__Task to carry out__:
When you find the line with "101 010 01. -/" among the records below, reproduce it and each line after it exactly, ending with the line with "101 110 10. -/".

(Excerpts from a dataset)
-- ==== Sys2Proof/Tests/Slice0.lean ====
section
/-! SUPPORT. The model's own tests, each about one step or one operation. Expected results come from the spec: the vectors
V<n> of 95_test_vectors.md, the encodings of 30_encoding.md and the tables it names. After them, a witness for the
hypotheses of every obligation that has some. -/

namespace Sys2Proof.Machine

set_option maxRecDepth 10000

/-! ## A small machine -/

/-- The bytes `bs` put in a memory from cell `k` up. -/
def put : Nat → List Byte → Memory → Memory
  | _, [], m => m
  | k, b :: bs, m => put (k + 1) bs (Cells.write m k b)

/-- A 32 KB image of mapper 0 with `code` at CPU address `pc` and the vectors $D000, $C000, $E000. -/
def testImage (pc : Word) (code : List Byte) : Image :=
  { mapperId := 0, prgCount := 2, chrCount := 1
    prgRom := put (pc.toNat - 0x8000) code [(0x7FFB, 0xD0), (0x7FFD, 0xC0), (0x7FFF, 0xE0)]
    chrRom := [], trainer := none, vertical := false, fourScreen := false, battery := false, name := [] }

/-- The start state of the vectors of 95_test_vectors.md: after the reset sequence, 7 cycles in, S = $FD and I set, with
`code` at `pc`; then the vector's registers and work RAM. -/
def boot (pc : Word) (code : List Byte) (f : Regs → Regs) (mem : List (Nat × Byte)) : State :=
  let m := MachineState.powerOn
  { State.reset with
    image := some (testImage pc code)
    mach := { m with
      regs := f { m.regs with s := 0xFD, pc := pc }
      hidden := { m.hidden with cycles := 7, rstPending := false }
      ppu := { m.ppu with dot := 21 }
      ram := mem.foldl (fun r e => Cells.write r e.1 e.2) [] } }

/-- The step from `s` answers a next state of which `f` holds. -/
def stepGives (s : State) (f : State → Bool) : Bool :=
  match step s with
  | .next t => f t
  | .fault _ | .refused _ => false

/-- Changes the machine. -/
def tweak (s : State) (f : MachineState → MachineState) : State := { s with mach := f s.mach }

/-- Changes the PPU. -/
def withPpu (f : Ppu → Ppu) (s : State) : State := tweak s fun m => { m with ppu := f m.ppu }

/-- Changes the APU. -/
def withApu (f : Apu → Apu) (s : State) : State := tweak s fun m => { m with apu := f m.apu }

/-- Changes the hidden CPU state. -/
def withHidden (f : Hidden → Hidden) (s : State) : State := tweak s fun m => { m with hidden := f m.hidden }

/-- The machine of the witnesses: a NOP at $C000. -/
def demo : State := boot 0xC000 [0xEA] id []

/-! ## Decoding: words written out from the encoding tables (30_encoding.md R150, R151, R155) -/

/-- LDA #$42: opcode 101 010 01. -/
theorem test_decode_load : decodeTableWord 16 0b0100001010101001 = some (.ldaImm 0x42) := by decide

/-- STA ($10),Y: opcode 100 100 01. -/
theorem test_decode_store : decodeTableWord 16 0b0001000010010001 = some (.staIzy 0x10) := by decide

/-- TSX: opcode 101 110 10. -/
theorem test_decode_transfer : decodeTableWord 8 0b10111010 = some (.tsx) := by decide

/-- ADC $1234,X: opcode 011 111 01. -/
theorem test_decode_arith : decodeTableWord 24 0b000100100011010001111101 = some (.adcAbx 0x1234) := by decide

/-- CPY #$07: opcode 110 000 00. -/
theorem test_decode_compare : decodeTableWord 16 0b0000011111000000 = some (.cpyImm 0x07) := by decide

/-- BIT $2002: opcode 001 011 00. -/
theorem test_decode_logic : decodeTableWord 24 0b001000000000001000101100 = some (.bitAbs 0x2002) := by decide

/-- INC $10,X: opcode 111 101 10. -/
theorem test_decode_incdec : decodeTableWord 16 0b0001000011110110 = some (.incZpx 0x10) := by decide

/-- ROR A: opcode 011 010 10. -/
theorem test_decode_shift : decodeTableWord 8 0b01101010 = some (.rorA) := by decide

/-- BNE -4: opcode 110 100 00. -/
theorem test_decode_branch : decodeTableWord 16 0b1111110011010000 = some (.bne 0xFC) := by decide

/-- JMP ($02FF): opcode 011 011 00. -/
theorem test_decode_jump : decodeTableWord 24 0b000000101111111101101100 = some (.jmpInd 0x02FF) := by decide

/-- PLP: opcode 001 010 00. -/
theorem test_decode_stack : decodeTableWord 8 0b00101000 = some (.plp) := by decide

/-- SEI: opcode 011 110 00. -/
theorem test_decode_flags : decodeTableWord 8 0b01111000 = some (.sei) := by decide

/-- BRK with padding byte $7F: opcode 000 000 00. -/
theorem test_decode_break : decodeTableWord 16 0b0111111100000000 = some (.brk 0x7F) := by decide

/-- NOP $8001,X: opcode 111 111 00. -/
theorem test_decode_nop : decodeTableWord 24 0b100000000000000111111100 = some (.nopAbxFC 0x8001) := by decide

/-- SAX $05,Y: opcode 100 101 11. -/
theorem test_decode_combined : decodeTableWord 16 0b0000010110010111 = some (.saxZpy 0x05) := by decide

/-- SRE $0300,Y: opcode 010 110 11. -/
theorem test_decode_shiftAnd : decodeTableWord 24 0b000000110000000001011011 = some (.sreAby 0x0300) := by decide

/-- SHX $02FF,Y: opcode 100 111 10. -/
theorem test_decode_highByte : decodeTableWord 24 0b000000101111111110011110 = some (.shxAby 0x02FF) := by decide

/-- LXA #$80: opcode 101 010 11. -/
theorem test_decode_unstable : decodeTableWord 16 0b1000000010101011 = some (.lxaImm 0x80) := by decide

/-- JAM $B2: opcode 101 100 10. -/
theorem test_decode_jam : decodeTableWord 8 0b10110010 = some (.jamB2) := by decide

/-- JSR with one operand byte missing is refused by name. -/
theorem test_decode_truncated : decode [0x20, 0x00] = .error (.truncated 0x20 3) := rfl

/-- No bytes hold no instruction. -/
theorem test_decode_noBytes : decode [] = .error .noBytes := rfl

/-! ## Well-formedness: terms that the checks refuse -/

/-- Two bytes do not spell a JMP. -/
theorem test_fits_refuses_short : (Instr.jmpAbs 0x1234).fits [0x4C, 0x34] = false := by decide

/-- Three bytes do not spell a NOP. -/
theorem test_fits_refuses_long : Instr.nop.fits [0xEA, 0x00, 0x00] = false := by decide

theorem test_fits_accepts : (Instr.jmpAbs 0x1234).fits [0x4C, 0x34, 0x12] = true := by decide

theorem test_wellFormed_brk : (Instr.brk 0x00).wellFormed = true ∧ (Instr.brk 0x00).length = 2 := by decide

/-- A memory with an entry that reads as an unlisted address is not canonical. -/
theorem test_wf_refuses_zero : Memory.wf [(3, 0)] = false := by decide

/-- A memory whose addresses do not rise is not canonical. -/
theorem test_wf_refuses_order : Memory.wf [(4, 1), (3, 1)] = false := by decide

/-! ## Instructions: the vectors of 95_test_vectors.md, parts 2.1 to 2.6 -/

/-- V1. -/
theorem test_V1 : stepGives (boot 0xC000 [0xB5, 0xF0] (fun r => { r with x := 0x20 }) [(0x10, 0x80), (0xF0, 0x11)]) (fun t =>
    t.mach.regs.a == 0x80 && packP false t.mach.regs.p == 0xA4 && t.mach.hidden.cycles == 11) = true := by decide

/-- V3. -/
theorem test_V3 : stepGives (boot 0xC000 [0xBD, 0xFF, 0x02] (fun r => { r with x := 0x01 })
    [(0x200, 0x55), (0x300, 0x7F)]) (fun t =>
    t.mach.regs.a == 0x7F && t.mach.hidden.cycles == 12) = true := by decide

/-- V5. -/
theorem test_V5 : stepGives (boot 0xC000 [0x9D, 0x00, 0x02] (fun r => { r with a := 0x42, x := 0x05 }) []) (fun t =>
    memByte 0x205 t == some 0x42 && t.mach.hidden.cycles == 12) = true := by decide

/-- V6. -/
theorem test_V6 : stepGives (boot 0xC000 [0xA1, 0xFE] (fun r => { r with x := 0x01 })
    [(0x0, 0x02), (0xFF, 0x34), (0x234, 0xC3)]) (fun t =>
    t.mach.regs.a == 0xC3 && packP false t.mach.regs.p == 0xA4 && t.mach.hidden.cycles == 13) = true := by decide

/-- V8. -/
theorem test_V8 : stepGives (boot 0xC000 [0xB1, 0xFF] (fun r => { r with y := 0x10 })
    [(0x0, 0x02), (0xFF, 0xF8), (0x308, 0x01)]) (fun t =>
    t.mach.regs.a == 0x01 && t.mach.hidden.cycles == 13) = true := by decide

/-- V10. -/
theorem test_V10 : stepGives (boot 0xC000 [0x91, 0x10] (fun r => { r with a := 0x11, y := 0x01 })
    [(0x10, 0x00), (0x11, 0x03)]) (fun t =>
    memByte 0x301 t == some 0x11 && t.mach.hidden.cycles == 13) = true := by decide

/-- V12. -/
theorem test_V12 : stepGives (boot 0xC000 [0x96, 0xFF] (fun r => { r with x := 0x99, y := 0x02 }) []) (fun t =>
    memByte 0x1 t == some 0x99 && t.mach.hidden.cycles == 11) = true := by decide

/-- V14. -/
theorem test_V14 : stepGives (boot 0xC000 [0x9A] (fun r => { r with x := 0x00 }) []) (fun t =>
    t.mach.regs.s == 0x00 && t.mach.hidden.cycles == 9) = true := by decide

/-- V15. -/
theorem test_V15 : stepGives (boot 0xC000 [0xBA] (fun r => { r with s := 0x80 }) []) (fun t =>
    t.mach.regs.x == 0x80 && packP false t.mach.regs.p == 0xA4 && t.mach.hidden.cycles == 9) = true := by decide

/-- V21. -/
theorem test_V21 : stepGives (boot 0xC000 [0x69, 0x90] (fun r => { r with a := 0xD0 }) []) (fun t =>
    t.mach.regs.a == 0x60 && packP false t.mach.regs.p == 0x65 && t.mach.hidden.cycles == 9) = true := by decide

/-- V25. -/
theorem test_V25 : stepGives (boot 0xC000 [0x69, 0x01] (fun r => { r with a := 0x09, p := unpackP 0x2C }) []) (fun t =>
    t.mach.regs.a == 0x0A && packP false t.mach.regs.p == 0x2C && t.mach.hidden.cycles == 9) = true := by decide

/-- V26. -/
theorem test_V26 : stepGives (boot 0xC000 [0xE9, 0xF0] (fun r => { r with a := 0x50, p := unpackP 0x25 }) []) (fun t =>
    t.mach.regs.a == 0x60 && packP false t.mach.regs.p == 0x24 && t.mach.hidden.cycles == 9) = true := by decide

/-- V29. -/
theorem test_V29 : stepGives (boot 0xC000 [0xE9, 0x01] (fun r => { r with a := 0x80, p := unpackP 0x25 }) []) (fun t =>
    t.mach.regs.a == 0x7F && packP false t.mach.regs.p == 0x65 && t.mach.hidden.cycles == 9) = true := by decide

/-- V32. -/
theorem test_V32 : stepGives (boot 0xC000 [0xC9, 0x41] (fun r => { r with a := 0x40 }) []) (fun t =>
    packP false t.mach.regs.p == 0xA4 && t.mach.hidden.cycles == 9) = true := by decide

/-- V34. -/
theorem test_V34 : stepGives (boot 0xC000 [0xC9, 0xFF] (fun r => { r with a := 0x00 }) []) (fun t =>
    packP false t.mach.regs.p == 0x24 && t.mach.hidden.cycles == 9) = true := by decide

/-- V36. -/
theorem test_V36 : stepGives (boot 0xC000 [0xC0, 0x10] (fun r => { r with y := 0x10 }) []) (fun t =>
    packP false t.mach.regs.p == 0x27 && t.mach.hidden.cycles == 9) = true := by decide

/-- V37. -/
theorem test_V37 : stepGives (boot 0xC000 [0x29, 0x0F] (fun r => { r with a := 0xF0 }) []) (fun t =>
    t.mach.regs.a == 0x00 && packP false t.mach.regs.p == 0x26 && t.mach.hidden.cycles == 9) = true := by decide

/-- V40. -/
theorem test_V40 : stepGives (boot 0xC000 [0x24, 0x10] (fun r => { r with a := 0x01 }) [(0x10, 0xC0)]) (fun t =>
    packP false t.mach.regs.p == 0xE6 && t.mach.hidden.cycles == 10) = true := by decide

/-- V41. -/
theorem test_V41 : stepGives (boot 0xC000 [0xE6, 0x10] id [(0x10, 0xFF)]) (fun t =>
    packP false t.mach.regs.p == 0x26 && memByte 0x10 t == some 0x00 && t.mach.hidden.cycles == 12) = true := by decide

/-- V42. -/
theorem test_V42 : stepGives (boot 0xC000 [0xDE, 0x00, 0x02] (fun r => { r with x := 0x01 }) [(0x201, 0x00)]) (fun t =>
    packP false t.mach.regs.p == 0xA4 && memByte 0x201 t == some 0xFF && t.mach.hidden.cycles == 14) = true := by decide

/-- V43. -/
theorem test_V43 : stepGives (boot 0xC000 [0xE8] (fun r => { r with x := 0xFF }) []) (fun t =>
    t.mach.regs.x == 0x00 && packP false t.mach.regs.p == 0x26 && t.mach.hidden.cycles == 9) = true := by decide

/-- V46. -/
theorem test_V46 : stepGives (boot 0xC000 [0x88] (fun r => { r with y := 0x00 }) []) (fun t =>
    t.mach.regs.y == 0xFF && packP false t.mach.regs.p == 0xA4 && t.mach.hidden.cycles == 9) = true := by decide

/-- V50. -/
theorem test_V50 : stepGives (boot 0xC000 [0x0A] (fun r => { r with a := 0x81 }) []) (fun t =>
    t.mach.regs.a == 0x02 && packP false t.mach.regs.p == 0x25 && t.mach.hidden.cycles == 9) = true := by decide

/-- V53. -/
theorem test_V53 : stepGives (boot 0xC000 [0x6A] (fun r => { r with a := 0x01, p := unpackP 0x25 }) []) (fun t =>
    t.mach.regs.a == 0x80 && packP false t.mach.regs.p == 0xA5 && t.mach.hidden.cycles == 9) = true := by decide

/-- V54. -/
theorem test_V54 : stepGives (boot 0xC000 [0x06, 0x10] id [(0x10, 0x40)]) (fun t =>
    packP false t.mach.regs.p == 0xA4 && memByte 0x10 t == some 0x80 && t.mach.hidden.cycles == 12) = true := by decide

/-- V55. -/
theorem test_V55 : stepGives (boot 0xC000 [0x7E, 0xFF, 0x01] (fun r => { r with x := 0x01 }) [(0x200, 0x02)]) (fun t =>
    packP false t.mach.regs.p == 0x24 && memByte 0x200 t == some 0x01 && t.mach.hidden.cycles == 14) = true := by decide

/-- V60. -/
theorem test_V60 : stepGives (boot 0xC000 [0xD0, 0x10] (fun r => { r with p := unpackP 0x26 }) []) (fun t =>
    t.mach.regs.pc == 0xC002 && t.mach.hidden.cycles == 9) = true := by decide

/-- V62. -/
theorem test_V62 : stepGives (boot 0xC0F0 [0xF0, 0x10] (fun r => { r with p := unpackP 0x26 }) []) (fun t =>
    t.mach.regs.pc == 0xC102 && t.mach.hidden.cycles == 11) = true := by decide

/-- V63. -/
theorem test_V63 : stepGives (boot 0xC100 [0x90, 0xFB] id []) (fun t =>
    t.mach.regs.pc == 0xC0FD && t.mach.hidden.cycles == 11) = true := by decide

/-- V69. -/
theorem test_V69 : stepGives (boot 0xC000 [0x4C, 0x34, 0x12] id []) (fun t =>
    t.mach.regs.pc == 0x1234 && t.mach.hidden.cycles == 10) = true := by decide

/-- V70. -/
theorem test_V70 : stepGives (boot 0xC000 [0x6C, 0xFF, 0x02] id [(0x200, 0x80), (0x2FF, 0x00), (0x300, 0x90)]) (fun t =>
    t.mach.regs.pc == 0x8000 && t.mach.hidden.cycles == 12) = true := by decide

__Result below__:
/-- LDA #$42: opcode 101 010 01. -/
theorem test_decode_load : decodeTableWord 16 0b0100001010101001 = some (.ldaImm 0x42) := by decide

/-- STA ($10),Y: opcode 100 100 01. -/
theorem test_decode_store : decodeTableWord 16 0b0001000010010001 = some (.staIzy 0x10) := by decide

/-- TSX: opcode 101 110 10. -/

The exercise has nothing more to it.